It is as if I am jinxed or something. Experiments are going awry, even the simple ones... The amount of stupid mistakes that I would normally not make is ridiculous... and sometimes just unexplainable that things go wrong.
So naturally I'm feeling down in the dumps. I can't get around how come I'm majorly this bad? I've done lab work before and never had a problem. It's like my brain has died or gone missing. Maybe I killed it or left it behind in Cardiff with Brains (lager).
To make matters more complicated,I'm still managing a bar part-time that is under pressure to perform better. When I first took over, it was a tip! Every health and safety (not a big fan of this, but the basic H&S common sense should be obviously applied) and hygiene regulation was practically broken. At least that is somewhat under control.
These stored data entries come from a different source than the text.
/-- CHECK_PHASE_DONE (R75): the first step that fails ends the load with its ERR; otherwise the apply phase begins. -/
def checkPhaseDone (c : CheckResult) (s : State) : State :=
  match s.load with
  | none => s
  | some l =>
    if l.phase != .check then s
    else
      let x := s.image l.src l.len
      let wipe := s.secretImage l
      let h := s.checkHead l x
      if h ≠ 0 then s.loadEnd l wipe h 0
      else if (s.checkCrypto x c).1 ≠ 0 then s.loadEnd l wipe (s.checkCrypto x c).1 (s.checkCrypto x c).2
      else
        let s := s.decrypted x c
        let t := s.staged_ x
        let e := s.checkStructure t l x
        if e.1 ≠ 0 then s.loadEnd l wipe e.1 e.2
        else if (s.checkScope x).1 ≠ 0 then s.loadEnd l wipe (s.checkScope x).1 (s.checkScope x).2
        else
          let r := s.budgetRec x
          let sec := x.secIdx 0x2F 0xFF
          if t.miscounts x r then s.loadEnd l wipe 0x15 sec
          else
            let mask := s.loadMask t x
            let out := t.fails r mask
            let s := s.budgetNote r mask 0 out
            if out.isSome then s.loadEnd l wipe 0x14 sec else { s with load := some { l with phase := .apply } }

/-- CHECK_PHASE_DONE (R75). -/
def execCheckPhaseDone (c : CheckResult) (s : State) : Host.Outcome State Fault Refusal := whenPowered s (checkPhaseDone c)

/-! ### The apply phase -/

/-- Tones and frames of a Bench take their initial state (R177, R180); the corrector states are cleared (R190). -/
def State.tonesLoad (s : State) (b : Nat) : State :=
  let s := foldAll (fun s u =>
    let fw := (s.reg (R.OUT_TONE_FW_LO b u)).toNat + s.fld (R.OUT_TONE_FW_HI b u) Fd.OUT_TONE_FW_HI_FW * 2 ^ 32
    let s := s.onTone b u fun _ => { fw := fw }
    foldAll (fun s f => s.frameInit b u f 0) s (List.range 4)) s (List.range 64)
  foldAll (fun s k => s.fluxClear b k) s (List.range 16)

/-- A window size for a voice out of what is left of the windows' region: the power of two asked for from 16 KiB on, or
the largest that fits; 0 where none does. -/
def windowSize (left ask : Nat) : Nat :=
  ((List.range 7).map fun k => 16384 * 2 ^ k).foldl (fun n z => if z ≤ left && z ≤ max 16384 ask then z else n) 0

/-- The streaming windows of a Bench (R123): powers of two from 16 KiB to 1 MiB for its bound voices. The image gives
only their total, so the sizes are free within it; what a first round leaves goes to the voices without one. -/
def State.windowsLoad (s : State) (b : Nat) : State :=
  let s := (s.cachesLost b).onLoom b fun x => { x with windows := [] }
  let total := 4096 * s.fld (R.LOOM_CACHE_MAP b) Fd.LOOM_CACHE_MAP_WIN
  if total = 0 then s
  else
    let bound := (List.range 80).filter fun v =>
      (s.windowVoice b v).any fun e => (s.voiceUnit b e.1 e.2).isSome
    let give := fun (s : State) (v ask : Nat) =>
      let left := total - (s.loom b).windows.foldl (fun n e => n + e.2.size) 0
      if (s.window b v).size != 0 || ask = 0 then s
      else s.onWindow b v fun x => { x with size := windowSize left ask }
    let s := foldAll (fun s v =>
      let (w, s) := s.free
      give s v (if w.toNat % 8 = 0 then 0 else 8192 * 2 ^ (w.toNat % 8))) s bound
    foldAll (fun s v => give s v 1048576) s bound

/-- The slow outputs after a SLOW section (R406); `t` holds the registers it leaves, `s` those before. -/
def State.biasLoadSec (s t : State) (x : Image) (n : Nat) : State :=
  let r := t.fld (R.BIAS_CH_RANGE n) Fd.BIAS_CH_RANGE_REQ
  let c := t.fld (R.BIAS_CH_RANGE n) Fd.BIAS_CH_RANGE_CODE
  let staged := s.wrote x 0x27 (R.BIAS_CH_CODE n) && t.flag (R.BIAS_CH_CFG n) Fd.BIAS_CH_CFG_LGEN
  let t := t.onBias n fun y => { y with staged := y.staged || staged }
  if !s.wrote x 0x27 (R.BIAS_CH_RANGE n) then t
  else if (t.bias n).parked && (t.bias n).step == .none_ then t.onBias n fun y => { y with range := r }
  else if t.safeLow then
    t.onBias n fun y => if r = y.range then y else { y with req := r, reqCode := c, susp := true }
  else t.biasRange n r c

/-- The slow side after a SLOW section (R406, R414, R415, R417): a scan that runs begins anew, a loop the section
configures drives. -/
def State.slowLoad (s t : State) (x : Image) : State :=
  if !x.has 0x27 0xFF then t
  else
    let t := foldAll (fun t n => s.biasLoadSec t x n) t (List.range 64)
    let run := t.scanning
    let t := (t.setFld R.SENSE_CTL Fd.SENSE_CTL_RUN (s.fld R.SENSE_CTL Fd.SENSE_CTL_RUN)).scanHalt
    let t := if run then scanRun t else t
    foldAll (fun t k =>
      if !x.overlay || s.wrote x 0x27 (R.SENSE_LOOP_CFG k) then (t.onLoop k fun y => { y with configured := true }).loopConfig k else t)
      t [0, 1]

/-- The initial values of the mirror (R266). -/
def State.mirrorInit (s : State) : State :=
  let m := foldAll (fun m i =>
    NMap.set (fun _ => false) m i (s.flag (R.DEC_GDSMAP i) Fd.DEC_GDSMAP_INIT)) [] (List.range 4096)
  { s with dec := { s.dec with
    mirror := m, mirrorAt := [], pubs := [], mirrorSet := [], mirrorLoad := s.clk.time } }.criersStop

/-- A stream before anything has happened to it. -/
def stream0 : Stream := {}

/-- A full load empties the ring and sets every SEQ to 0 (R372). A record whose writing had begun goes with the ring. -/
def State.tallyLoad (s : State) : State :=
  let x := s.tally
  let ss : NMap Stream := x.streams.map fun e => (e.1, { e.2 with seq := 0 })
  let st : NMap (List Rec) := x.staging.map fun e => (e.1, e.2.filter fun r => r.left == r.len)
  { s with tally := { x with
    streams := ss.filter fun e => !(e.2 == stream0)
    staging := st.filter fun e => !e.2.isEmpty
    placed := [], head := 0, wp := 0, full := false } }.setReg R.TALLY_RP 0

/-- Streams that an overlay disables end as by a write of EN = 0 (R377). -/
def State.streamsLoad (s t : State) : State :=
  foldAll (fun t st =>
    if s.streamOn st && !t.streamOn st then
      streamDisable st (t.raise (R.TALLY_STREAM_CTL st) Fd.TALLY_STREAM_CTL_EN)
    else t) t (List.range 25)

/-- Lanes that a load binds get EN = 1 (R172). -/
def State.lanesLoad (s : State) (b : Nat) : State :=
  foldAll (fun s l => laneEnable b l s) s (pick 32 (s.laneBound b))

/-- The section writes the program memory of engine `e` of Bench `b`. -/
def State.loadsProgram (s : State) (x : Image) (b e : Nat) : Bool :=
  (s.allRuns x).any fun r =>
    overlaps r.2.target r.2.count (R.ASSAY_PROG b e 0 0) 0x8000

/-- Engines of an enabled Bench whose ASSAY section holds a program get EN = 1 (R243). -/
def State.enginesLoad (s t : State) (x : Image) (b : Nat) : State :=
  if t.flag (R.BENCH_CTL b) Fd.BENCH_CTL_EN then
    foldAll (fun t e =>
      if s.loadsProgram x b e then (t.raise (R.ASSAY_CTL b e) Fd.ASSAY_CTL_EN).engStart b e false else t) t (List.range 4)
  else t

/-- Channel latches of Bench `b` are cleared (R256), and its tags. -/
def State.latchesLoad (s : State) (b : Nat) : State :=
  { s with dec := { s.dec with
    latch := NMap.erase (fun k => k / 32 == b) s.dec.latch, latchAt := NMap.erase (fun k => k / 32 == b) s.dec.latchAt
    tags := NMap.erase (fun k => k / 256 == b) s.dec.tags } }

/-- The Pattern is gone (R65, R78, R83): no structure, no enabled Bench, PATTERNED 0. -/
def State.unpatterned (s : State) : State :=
  let s := foldAll State.benchStop s (List.range 8)
  let s := s.structCleared.allCachesLost
  let s := (s.clear R.TOP_MODE Fd.TOP_MODE_PATTERNED).setReg64 R.TOP_PAT_ID_LO 0
  let s := (s.setReg64 R.TOP_PAT_OVL_ID_LO 0).clear R.TOP_PAT_OVL_COUNT Fd.TOP_PAT_OVL_COUNT_COUNT
  let looms : NMap Loom := s.looms.map fun e => (e.1, { e.2 with windows := [] })
  { s with pat := { isSealed := s.pat.isSealed }, segs := { s.segs with resident := [] }, looms := looms }

/-- What every successful load does after its runs: `s` before, `t` after them. -/
def State.loadEffects (s t : State) (x : Image) : State :=
  let t : State := { t with segs := { t.segs with resident := s.newResident x } }
  let t := foldAll (fun t id => t.dirPurge id) t (s.segsWritten x)
  let t := foldAll (fun t b => if !x.overlay || x.has 0x10 b then t.windowsLoad b else t) t x.benches
  let t := foldAll (fun t b => if !x.overlay || x.has 0x16 b then t.tonesLoad b else t) t x.benches
  let t := foldAll State.latchesLoad t x.benches
  let t := s.slowLoad t x
  foldAll (fun t b => if !x.overlay || x.has 0x10 b then t.lanesLoad b else t) t x.benches

/-- A full load succeeds (R78, R70, R372): the new Pattern replaces the old one. -/
def State.fullDone (s t : State) (x : Image) : State :=
  let t := (s.loadEffects t x).mirrorInit.tallyLoad
  let t := (t.raise R.TOP_MODE Fd.TOP_MODE_PATTERNED).clear R.TOP_MODE Fd.TOP_MODE_WIPED
  let t := (t.setReg64 R.TOP_PAT_ID_LO x.id).setReg64 R.TOP_PAT_OVL_ID_LO 0
  let t := t.clear R.TOP_PAT_OVL_COUNT Fd.TOP_PAT_OVL_COUNT_COUNT
  let t : State := { t with pat := { budget := s.budgetRec x, isSealed := x.isSealed } }
  let t := foldAll (fun t b => if t.binds b then t.benchAsk b else t.benchStop b) t (List.range 8)
  let t := foldAll (fun t b => s.enginesLoad t x b) t (List.range 8)
  foldAll State.residentsMade { t with later := [] } (List.range 8)

/-- An overlay succeeds (R82, R83): a wiped Bench it restores is enabled, at once or at the next entry to ARMED. -/
def State.overlayDone (s t : State) (x : Image) : State :=
  let t := s.streamsLoad (s.loadEffects t x)
  let t := (t.setReg64 R.TOP_PAT_OVL_ID_LO x.id).satAdd R.TOP_PAT_OVL_COUNT Fd.TOP_PAT_OVL_COUNT_COUNT 1
  let t : State := { t with pat := { t.pat with budget := s.budgetRec x } }
  let t := foldAll (fun t b =>
    if s.wiped b then
      (t.setFld R.TOP_MODE Fd.TOP_MODE_WIPED (clrBit (t.fld R.TOP_MODE Fd.TOP_MODE_WIPED) b)).benchAsk b
    else t) t x.touched
  let t := foldAll (fun t b => s.enginesLoad t x b) t x.touched
  foldAll State.residentsMade { t with later := [] } (List.range 8)

/-- The samples that a load has written are wiped (R78). -/
def State.samplesWiped (s t : State) (x : Image) : State :=
  foldAll (fun t e => if e.2.inMem then (t.memZero e.2.target e.2.count).dropCopies e.2.target e.2.count else t) t
    (s.allRuns x)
So, I've decided to take a trip to visit a friend in Exeter. Don't care of the running experiments. Nor the bar. I'm running away from here!
Maybe when I come back I'll be better?
"Well here I go,it's coming at me through the trees
Help me, someone, help me, please
Take my shoes off, and i will throw them in the lake, and I will be, two steps on the water
I found a fox, who was caught by dogs, he let me take him in my hands
His little heart, it beat so fast
And I'm ashamed to be running away
From nothing real, i just can't deal with this
I feel ashamed to be there"
- The Futureheads/ Kate Bush, Hounds of Love.
2 comments:
Hm, wasn't Hounds of Love by Kate Bush?
Yes, she is the composer. But the version I have is sung by this band. Sharp one, Ping.